TASK TO COMPLETE: Pick out the lines below that contain the string "theorem" and copy them all.
INPUT DATA section start
/-! ### The statements of what every step keeps -/

/-- Settles O44: each part of the invariant is kept by itself. -/
theorem stepKeepsTheInvariant : Obligations.StepKeepsTheInvariant := by
  intro s t hs h
  exact {
    reserved := step_keeps_reservedBitsZero hs.reserved h
    busy := step_keeps_busyMatchesPending hs.busy h
    pending := step_keeps_pendingSound hs.pending h
    version := step_keeps_versionLegal hs.version h
    white := step_keeps_unsetCellsWhite hs.white h
    intact := step_keeps_patternsIntact hs.intact h
    outside := step_keeps_outsideClear hs.outside h
    memory := step_keeps_cwb_wf hs.memory h }

/-- Settles O49: only a reset, a build and a placement touch `VERSION` or the matrix, and a placement keeps reserved cells. -/
theorem stepKeepsThePatternsIntact : Obligations.StepKeepsThePatternsIntact :=
  fun _ _ hv hp h => ⟨step_keeps_versionLegal hv h, step_keeps_patternsIntact hp h⟩

theorem State.busyMatchesPending_iff (s : State) :
    s.BusyMatchesPending ↔ (s.status.busy = true ↔ s.pending ≠ none) := by
  rw [State.BusyMatchesPending, Bool.eq_iff_iff, Option.isSome_iff_ne_none]

/-- Settles O45, by the invariant's own form of the equivalence. -/
theorem stepKeepsBusyMatchesPending : Obligations.StepKeepsBusyMatchesPending := by
  intro s t hs h
  rw [← State.busyMatchesPending_iff] at hs ⊢
  exact step_keeps_busyMatchesPending hs h

/-- Settles O46: a placed cell is set, and a reserved one keeps its colour and its `set`. -/
theorem stepKeepsUnsetCellsWhite : Obligations.StepKeepsUnsetCellsWhite := fun _ _ => step_keeps_unsetCellsWhite

/-- Settles O47: operands keep their implemented bits only, a product is a byte, and a legal version fits in 16 bits. -/
theorem stepKeepsReservedBitsZero : Obligations.StepKeepsReservedBitsZero := fun _ _ => step_keeps_reservedBitsZero

/-- Settles O48: every write of the buffer, also a command's and a reset's, is a list of writes of bytes. -/
theorem stepKeepsTheBufferCanonical : Obligations.StepKeepsTheBufferCanonical := fun _ _ => step_keeps_cwb_wf

end Sys2Proof.Machine
end

/-! SUPPORT. The host's word accesses to the registers: what one such step answers, the soft reset, and the steps that keep the
function patterns. -/
section

namespace Sys2Proof.Machine

open Sys2Proof.Spec

/-! ### The step of a word access -/

/-- A step whose turn is a word read below `0x100`. -/
theorem step_read_word {s : State} {off : Addr} {ts : List Turn} (h : s.script = .access (.read off .word) false :: ts)
    (hlt : off.toNat < 0x100) (halign : off.toNat % 4 = 0) :
    step s = .next (readReg off.toNat (s.setScript ts)) := by
  have hb : busAccess (.read off .word) (s.setScript ts) = .next (readReg off.toNat (s.setScript ts)) :=
    busAccess_of_admitted _ (decide_eq_true ⟨hlt, halign⟩)
  rw [step_of_turn h, runTurn_access hb, if_neg Bool.false_ne_true]

/-- A step that reads a register, where the value is exact (R266). -/
theorem step_read_register {s : State} {off : Addr} {ts : List Turn} {r : Reg}
    (h : s.script = .access (.read off .word) false :: ts) (hoff : off.toNat = r.offset)
    (hexact : r.volatile = false ∨ s.status.busy = false) :
    step s = .next { s with script := ts, resp := some (s.regValue r) } := by
  have hlt := r.offset_lt
  have hfree : ¬(r.volatile && (s.setScript ts).status.busy) = true := by
    rw [State.setScript_status, Bool.and_eq_true, not_and_or, Bool.not_eq_true, Bool.not_eq_true]
    exact hexact
  rw [step_read_word h (by omega) (hoff ▸ r.offset_aligned), readReg, regAt_eq_some_iff.2 hoff]
  simp only [if_neg hfree]
  cases r <;> rfl

/-- A step that reads a reserved register offset (R79). -/
theorem step_read_reserved {s : State} {off : Addr} {ts : List Turn}
    (h : s.script = .access (.read off .word) false :: ts) (hlo : 0x030 ≤ off.toNat) (hhi : off.toNat ≤ 0x0FC)
    (halign : off.toNat % 4 = 0) : step s = .next { s with script := ts, resp := some 0 } := by
  rw [step_read_word h (by omega) halign, readReg, regAt_reserved hlo]
  rfl

/-- A step that writes a register. -/
theorem step_write_register {s : State} {off : Addr} {w : Word} {ts : List Turn} {r : Reg}
    (h : s.script = .access (.write off .word w) false :: ts) (hoff : off.toNat = r.offset) :
    step s = .next ((writeReg r w (s.setScript ts)).respond none) := by
  have hlt := r.offset_lt
  have hadm : admitted (.write off .word w) = true :=
    decide_eq_true ⟨Nat.lt_trans (hoff ▸ hlt : off.toNat < 0x030) (by decide), hoff ▸ r.offset_aligned⟩
  have hreg : writeRegAt off.toNat w (s.setScript ts) = writeReg r w (s.setScript ts) := by
    rw [writeRegAt, regAt_eq_some_iff.2 hoff]
  rw [step_of_turn h, runTurn_access (busAccess_write_word _ hadm), if_neg Bool.false_ne_true, hreg]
INPUT DATA section end
SOLUTION TO THIS TASK:
theorem stepKeepsTheInvariant : Obligations.StepKeepsTheInvariant := by
theorem stepKeepsThePatternsIntact : Obligations.StepKeepsThePatternsIntact :=
theorem State.busyMatchesPending_iff (s : State) :
theorem stepKeepsBusyMatchesPending : Obligations.StepKeepsBusyMatchesPending := by
theorem stepKeepsUnsetCellsWhite : Obligations.StepKeepsUnsetCellsWhite := fun _ _ => step_keeps_unsetCellsWhite
theorem stepKeepsReservedBitsZero : Obligations.StepKeepsReservedBitsZero := fun _ _ => step_keeps_reservedBitsZero
theorem stepKeepsTheBufferCanonical : Obligations.StepKeepsTheBufferCanonical := fun _ _ => step_keeps_cwb_wf
theorem step_read_word {s : State} {off : Addr} {ts : List Turn} (h : s.script = .access (.read off .word) false :: ts)
theorem step_read_register {s : State} {off : Addr} {ts : List Turn} {r : Reg}
theorem step_read_reserved {s : State} {off : Addr} {ts : List Turn}
theorem step_write_register {s : State} {off : Addr} {w : Word} {ts : List Turn} {r : Reg}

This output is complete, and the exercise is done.